(Note: The following bit of writing contains spoilers regarding the movie Tideland)
Terry Gilliam, a director who has made a slew of great movies, including Brazil, Twelve Monkeys and Monty Python and the Holy Grail, also wrote and directed Tideland which I just got around to seeing this past week. The movie was largely panned due to its graphic content - though I found it approximately as controversial as Sesame Street.
I did however find its treatment of disability disappointing. The movie ends with Dickens, a person with a developmental disability, blowing up a passenger train that runs near his house using dynamite he stole from a construction site that he had been holding on to in order to do just this deed- which, according to the film, is because Dickens doesn't understand what he's doing. Not only has he most likely killed dozens of people, he too seems to die in the explosion. I'd like to do a little unpacking of two points.
1) The implicit message is that people with developmental disabilities are a threat to the (so-called) non-disabled world. This is a classic in film and literature (see, for instance, Of Mice and Men) and is the exact opposite of reality. The non-disabled world daily visits horrors upon people with disabilities and generally seeks a world devoid of "them". But film and literature would have you believe the opposite - that the disabled world seeks the destruction of the non-disabled world (see, for instance, The Hunchback of Notre Dame). Personally, plots to kill the able-bodied world by someone with a disability is not something I spend much time worrying about. It's disappointing that Gilliam would subject his audience to such malarkey.
It is the case that Dickens is in need of help. We could blame him for making errors in reasoning except that we know that his reasoning is atypical which makes those around him complicit in his acts. We could blame his sister, who is his caretaker, but she appears to be suffering from post-traumatic stress disorder due to the death of their mother and disappearance of her lover. As always, we need to look at the lack of social services available to the majority of people with (and without) disabilities in this, the richest country in the world. We can, for example, give billions of dollars in "aid" to Israel and Saudi Arabia (and in this case "aid" means "weapons to kill people with") but we can't get a respite care worker to aid Dickens and his sister.

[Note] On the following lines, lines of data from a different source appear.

-- ==== Sys2Proof/Proofs/ElementMoves.lean ====
section
/-! RULE. The moves of the Trellis (R397). -/

namespace Sys2Proof.Machine

/-- Settles O33: a move gives the operand that it passes, by the step of an ALU element. -/
theorem elementMoves : Obligations.ElementMoves := by
  intro s r a ts
  exact ⟨fun h => h.gives (exec_elemMov s r) rfl fun _ => rfl,
    fun h => h.gives (exec_elemConst s r) rfl fun _ => rfl,
    fun h => h.gives (exec_elemTid s r) rfl fun _ => rfl,
    fun ha h => h.gives (exec_elemSel s r) (if_pos ha) fun _ => funext fun _ => if_pos ha,
    fun ha h => h.gives (exec_elemSel s r) (if_neg (not_not_intro ha)) fun _ => funext fun _ => if_neg (not_not_intro ha)⟩

end Sys2Proof.Machine
end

2) That Dickens dies implies that he simply cannot live in this "able-bodied" world. There is no place for him in the world that Gilliam shows us in Tideland. Again, this is a common theme that goes something like, "The safest thing for 'us' and the best thing for him is that he should die so he can never hurt anyone else." (Again, see Of Mice and Men for another "fine" example of this.) Gilliam, and the rest of us, should at very least become reconciled to the fact that the difference we label as disability has always existed and always will. We may be able to kill "them" off in film and literature (and we may attempt to do so in real life- see, for instance, the Nazis) but "they" are here to stay. When we accept that we might be able to start figuring out how exactly "we" are going to have a society that considers "them" as more than an after thought we'll be getting somewhere.